-- ==== Sys2Proof/Proofs/CommittedGroup.lean ====
section
/-! PROOF. A group's verified COMMIT record (07_group_commit.md R110 to R112): what each member does to the directory, to the live
bytes and to the notice lists, by induction over the member list, and the end of the commit. -/

namespace Sys2Proof.Machine

/-! ### The records from a member on -/

/-- The records of the members from position `pos` on, and the COMMIT record (R110). -/
def groupTail (count pos : Nat) (ms : List Member) : List RecordSpec :=
  memberRecords count pos ms ++ [⟨.commit, false, 0, [], 0, count⟩]

theorem groupRecords_eq (ms : List Member) : groupRecords ms = groupTail ms.length 1 ms := rfl

theorem groupTail_cons (count pos : Nat) (m : Member) (ms : List Member) :
    groupTail count pos (m :: ms) = memberRecord count pos m :: groupTail count (pos + 1) ms := rfl

theorem totalLines_cons (r : RecordSpec) (rs : List RecordSpec) : totalLines (r :: rs) = r.lines + totalLines rs := by
  rw [totalLines, List.map_cons, List.sum_cons]
  rfl

theorem seq_succ (q : SeqNo) (n : Nat) : q + BitVec.ofNat 48 (n + 1) = q + BitVec.ofNat 48 n + 1 := by
  rw [BitVec.ofNat_add, BitVec.add_assoc]
  rfl

theorem seq_after (q : SeqNo) (n : Nat) : q + 1 + BitVec.ofNat 48 n = q + BitVec.ofNat 48 (n + 1) := by
  rw [seq_succ, BitVec.add_assoc, BitVec.add_assoc, BitVec.add_comm 1]

/-! ### The directory (R112) -/

section
variable {s : State} {h line count pos : Nat} {q : SeqNo} {m : Member} {ms : List Member} {k : Key}

/-- The entry of a writing member (R112). -/
def Member.entry (m : Member) (q : SeqNo) (h line : Nat) : DirEntry := ⟨m.key, q, m.value.length, h, 8 * line, true⟩

theorem applyMember_memberRecord : s.applyMember (memberRecord count pos m) q h line =
    if m.delete = true then s.removeEntry m.key else s.setEntry (m.entry q h line) := by
  unfold State.applyMember memberRecord
  cases m.delete <;> rfl

theorem applyMembers_cons : s.applyMembers h (groupTail count pos (m :: ms)) q line =
    (if m.delete = true then s.removeEntry m.key else s.setEntry (m.entry q h line)).applyMembers h (groupTail count (pos + 1) ms)
      (q + 1) (line + (memberRecord count pos m).lines) := by
  rw [← applyMember_memberRecord]
  rfl

/-- One member touches its own key alone. -/
theorem entry_member_other (other : k ≠ m.key) :
    (if m.delete = true then s.removeEntry m.key else s.setEntry (m.entry q h line)).entry k = s.entry k := by
  split
  · exact entry_removeEntry_other other
  · exact entry_setEntry_other other

theorem entry_applyMembers_other (ms : List Member) : ∀ (s : State) (pos line : Nat) (q : SeqNo), k ∉ ms.map Member.key →
    (s.applyMembers h (groupTail count pos ms) q line).entry k = s.entry k := by
  induction ms with
  | nil => exact fun _ _ _ _ _ => rfl
  | cons m ms ih =>
    intro s pos line q absent
    rw [List.map_cons, List.mem_cons, not_or] at absent
    rw [applyMembers_cons, ih _ _ _ _ absent.2, entry_member_other absent.1]

/-- Each member's key ends with what that member did: no later one has its key. -/
theorem entry_applyMembers (ms : List Member) : ∀ (s : State) (pos line : Nat) (q : SeqNo), (ms.map Member.key).Nodup →
    ∀ (i : Nat) (m : Member), ms[i]? = some m → (s.applyMembers h (groupTail count pos ms) q line).entry m.key =
      if m.delete = true then none else some (m.entry (q + BitVec.ofNat 48 i) h (line + totalLines ((groupTail count pos ms).take i))) := by
  induction ms with
  | nil => exact fun _ _ _ _ _ i m member => (by cases member)
  | cons x ms ih =>
    intro s pos line q distinct i m member
    obtain ⟨later, rest⟩ := List.nodup_cons.mp distinct
    rw [applyMembers_cons]
    cases i with
    | zero =>
      cases member
      rw [entry_applyMembers_other ms _ _ _ _ later]
      have same : q + BitVec.ofNat 48 0 = q := by simp
      rw [same, List.take_zero]
      split
      · exact entry_removeEntry_self s x.key
      · exact entry_setEntry_self s (x.entry q h line)
    | succ i =>
      rw [ih _ (pos + 1) _ (q + 1) rest i m member, seq_after, groupTail_cons, List.take_succ_cons, totalLines_cons, Nat.add_assoc]

/-- Nothing but the directory and the sector table changes. -/
theorem applyMembers_eq (rs : List RecordSpec) : s.applyMembers h rs q line = { s with
    directory := (s.applyMembers h rs q line).directory, sectors := (s.applyMembers h rs q line).sectors } := by
  obtain ⟨directory, sectors, touched⟩ := applyMembers_touches h rs s q line
  rw [touched]

end

/-! ### The live bytes (R18, R112) -/

section
variable {s : State} {h line count pos : Nat} {q : SeqNo} {m : Member} {ms : List Member} {k : Key}

/-- The size that a member's record adds to the live bytes. -/
def Member.added (m : Member) : Nat := if m.delete = true then 0 else sizeForLength m.value.length

theorem live_member (held : ∀ j, recordLiveIn (s.entry m.key) j ≤ (s.sector j).live) (inside : h < s.sectors.length) (j : Nat) :
    ((if m.delete = true then s.removeEntry m.key else s.setEntry (m.entry q h line)).sector j).live +
      recordLiveIn (s.entry m.key) j = (s.sector j).live + if j = h then m.added else 0 := by
  unfold Member.added
  split
  · rw [ite_self, Nat.add_zero]
    exact live_removeEntry held j
  · refine (live_setEntry (e := m.entry q h line) held inside j).trans (congrArg _ (if_congr ?_ rfl rfl))
    exact eq_comm

theorem length_member : (if m.delete = true then s.removeEntry m.key else s.setEntry (m.entry q h line)).sectors.length =
    s.sectors.length := by
  split
  · exact length_removeEntry _
  · exact length_setEntry _

/-- The records replaced leave the live bytes, which held them all, and those written join the head's. -/
theorem live_applyMembers (ms : List Member) : ∀ (s : State) (pos line : Nat) (q : SeqNo), (ms.map Member.key).Nodup →
    h < s.sectors.length → (∀ j, (ms.map fun m => recordLiveIn (s.entry m.key) j).sum ≤ (s.sector j).live) → ∀ j,
    ((s.applyMembers h (groupTail count pos ms) q line).sector j).live + (ms.map fun m => recordLiveIn (s.entry m.key) j).sum =
      (s.sector j).live + if j = h then (ms.map Member.added).sum else 0 := by
  induction ms with
  | nil =>
    intro s pos line q _ _ _ j
    show (s.sector j).live + 0 = (s.sector j).live + if j = h then 0 else 0
    rw [ite_self]
  | cons m ms ih =>
    intro s pos line q distinct inside held j
    obtain ⟨later, rest⟩ := List.nodup_cons.mp distinct
    simp only [List.map_cons, List.sum_cons] at held ⊢
    rw [applyMembers_cons]
    have one := live_member (m := m) (q := q) (line := line) (fun j => by have := held j; omega) inside
    have width := length_member (s := s) (m := m) (q := q) (h := h) (line := line)
    have others : ∀ x ∈ ms, (if m.delete = true then s.removeEntry m.key else s.setEntry (m.entry q h line)).entry x.key =
        s.entry x.key := fun x listed => entry_member_other fun same => later (same ▸ List.mem_map_of_mem listed)
    generalize (if m.delete = true then s.removeEntry m.key else s.setEntry (m.entry q h line)) = u at one width others ⊢
    have sums (i : Nat) : (ms.map fun x => recordLiveIn (u.entry x.key) i).sum = (ms.map fun x => recordLiveIn (s.entry x.key) i).sum :=
      congrArg List.sum (List.map_congr_left fun x listed => by rw [others x listed])
    have after := ih u (pos + 1) (line + (memberRecord count pos m).lines) (q + 1) rest (by rw [width]; exact inside)
      (fun i => by have here := one i; have all := held i; rw [sums]; omega) j
    rw [sums] at after
    have here := one j
    by_cases head : j = h
    · simp only [if_pos head] at after here ⊢
      omega
    · simp only [if_neg head] at after here ⊢
      omega

theorem added_sum (ms : List Member) :
    (ms.map Member.added).sum = ((ms.filter fun m => !m.delete).map fun m => sizeForLength m.value.length).sum := by
  induction ms with
  | nil => rfl
  | cons m ms ih =>
    rw [List.map_cons, List.sum_cons, ih, Member.added]
    cases delete : m.delete <;> simp [delete]

theorem liveOf_cons (e : DirEntry) (d : List DirEntry) (j : Nat) :
    liveOf (e :: d) j = (if e.sector = j then e.size else 0) + liveOf d j := by
  unfold liveOf
  by_cases here : e.sector = j <;> simp [here]

theorem liveOf_removeKeyed_le (k : Key) (d : List DirEntry) (j : Nat) : liveOf (removeKeyed DirEntry.key k d) j ≤ liveOf d j := by
  have fewer : (removeKeyed DirEntry.key k d).Sublist d := List.filter_sublist
  exact ((fewer.filter _).map _).sum_le_sum fun _ _ => Nat.zero_le _

/-- The record of a key's entry and the records of the other keys share the live bytes of a sector. -/
theorem liveOf_split (k : Key) (d : List DirEntry) (j : Nat) :
    recordLiveIn (findKeyed DirEntry.key k d) j + liveOf (removeKeyed DirEntry.key k d) j ≤ liveOf d j := by
  induction d with
  | nil => exact Nat.le_refl _
  | cons e d ih =>
    rw [liveOf_cons]
    by_cases named : e.key = k
    · have found : findKeyed DirEntry.key k (e :: d) = some e := List.find?_cons_of_pos (by simp [named])
      have gone : removeKeyed DirEntry.key k (e :: d) = removeKeyed DirEntry.key k d := List.filter_cons_of_neg (by simp [named])
      rw [found, gone]
      exact Nat.add_le_add_left (liveOf_removeKeyed_le k d j) _
    · have found : findKeyed DirEntry.key k (e :: d) = findKeyed DirEntry.key k d := List.find?_cons_of_neg (by simp [named])
      have kept : removeKeyed DirEntry.key k (e :: d) = e :: removeKeyed DirEntry.key k d :=
        List.filter_cons_of_pos (by simp [named])
      rw [found, kept, liveOf_cons]
      omega

/-- The records of distinct keys are within the live bytes of each sector. -/
theorem recordLive_sum_le (ms : List Member) : ∀ d : List DirEntry, (ms.map Member.key).Nodup → ∀ j,
    (ms.map fun m => recordLiveIn (findKeyed DirEntry.key m.key d) j).sum ≤ liveOf d j := by
  induction ms with
  | nil => exact fun _ _ _ => Nat.zero_le _
  | cons m ms ih =>
    intro d distinct j
    obtain ⟨later, rest⟩ := List.nodup_cons.mp distinct
    have split := liveOf_split m.key d j
    have others := ih (removeKeyed DirEntry.key m.key d) rest j
    have sums : (ms.map fun x => recordLiveIn (findKeyed DirEntry.key x.key (removeKeyed DirEntry.key m.key d)) j) =
        ms.map fun x => recordLiveIn (findKeyed DirEntry.key x.key d) j :=
      List.map_congr_left fun x listed => by
        have other : x.key ≠ m.key := fun same => later (same ▸ List.mem_map_of_mem listed)
        rw [find_remove_other DirEntry.key other]
    rw [sums] at others
    rw [List.map_cons, List.sum_cons]
    omega

theorem group_held (exact' : s.liveExact) (distinct : (ms.map Member.key).Nodup) (j : Nat) :
    (ms.map fun m => recordLiveIn (s.entry m.key) j).sum ≤ (s.sector j).live := by
  rw [exact'.1 j]
  exact recordLive_sum_le ms s.directory distinct j

end

/-! ### The postings (R95, R112) -/

section
variable {s : State} {p o : Port} {q : SeqNo} {m : Member} {ms : List Member} {count pos : Nat}

/-- The version that a member's posting carries. -/
def Member.posted (m : Member) (q : SeqNo) (n : Nat) : SeqNo := if m.delete = true then 0 else q + BitVec.ofNat 48 n

theorem postMembers_cons (n : Nat) : s.postMembers p (groupTail count pos (m :: ms)) (q + BitVec.ofNat 48 n) =
    (s.postChanged p m.key (m.posted q n)).postMembers p (groupTail count (pos + 1) ms) (q + BitVec.ofNat 48 (n + 1)) := by
  rw [groupTail_cons, State.postMembers, ← seq_succ]
  congr 1
  unfold memberRecord Member.posted
  cases m.delete <;> rfl

theorem postMembers_own (ms : List Member) : ∀ (s : State) (pos n : Nat),
    (s.postMembers p (groupTail count pos ms) (q + BitVec.ofNat 48 n)).session p = s.session p := by
  induction ms with
  | nil => exact fun _ _ _ => rfl
  | cons m ms ih =>
    intro s pos n
    rw [postMembers_cons, ih, session_postChanged_self]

------------------------------------------------------------------------

■ TASK BRIEF:
Only the lines from the one containing "have sums : (ms.map" through the final line of the records above should be printed, exactly as they stand.

■ TASK RESPONSE:
    have sums : (ms.map fun x => recordLiveIn (findKeyed DirEntry.key x.key (removeKeyed DirEntry.key m.key d)) j) =
        ms.map fun x => recordLiveIn (findKeyed DirEntry.key x.key d) j :=
      List.map_congr_left fun x listed => by
        have other : x.key ≠ m.key := fun same => later (same ▸ List.mem_map_of_mem listed)
        rw [find_remove_other DirEntry.key other]
    rw [sums] at others
    rw [List.map_cons, List.sum_cons]
    omega

theorem group_held (exact' : s.liveExact) (distinct : (ms.map Member.key).Nodup) (j : Nat) :
    (ms.map fun m => recordLiveIn (s.entry m.key) j).sum ≤ (s.sector j).live := by
  rw [exact'.1 j]
  exact recordLive_sum_le ms s.directory distinct j

end

/-! ### The postings (R95, R112) -/

section
variable {s : State} {p o : Port} {q : SeqNo} {m : Member} {ms : List Member} {count pos : Nat}

/-- The version that a member's posting carries. -/
def Member.posted (m : Member) (q : SeqNo) (n : Nat) : SeqNo := if m.delete = true then 0 else q + BitVec.ofNat 48 n

theorem postMembers_cons (n : Nat) : s.postMembers p (groupTail count pos (m :: ms)) (q + BitVec.ofNat 48 n) =
    (s.postChanged p m.key (m.posted q n)).postMembers p (groupTail count (pos + 1) ms) (q + BitVec.ofNat 48 (n + 1)) := by
  rw [groupTail_cons, State.postMembers, ← seq_succ]
  congr 1
  unfold memberRecord Member.posted
  cases m.delete <;> rfl

theorem postMembers_own (ms : List Member) : ∀ (s : State) (pos n : Nat),
    (s.postMembers p (groupTail count pos ms) (q + BitVec.ofNat 48 n)).session p = s.session p := by
  induction ms with
  | nil => exact fun _ _ _ => rfl
  | cons m ms ih =>
    intro s pos n
    rw [postMembers_cons, ih, session_postChanged_self]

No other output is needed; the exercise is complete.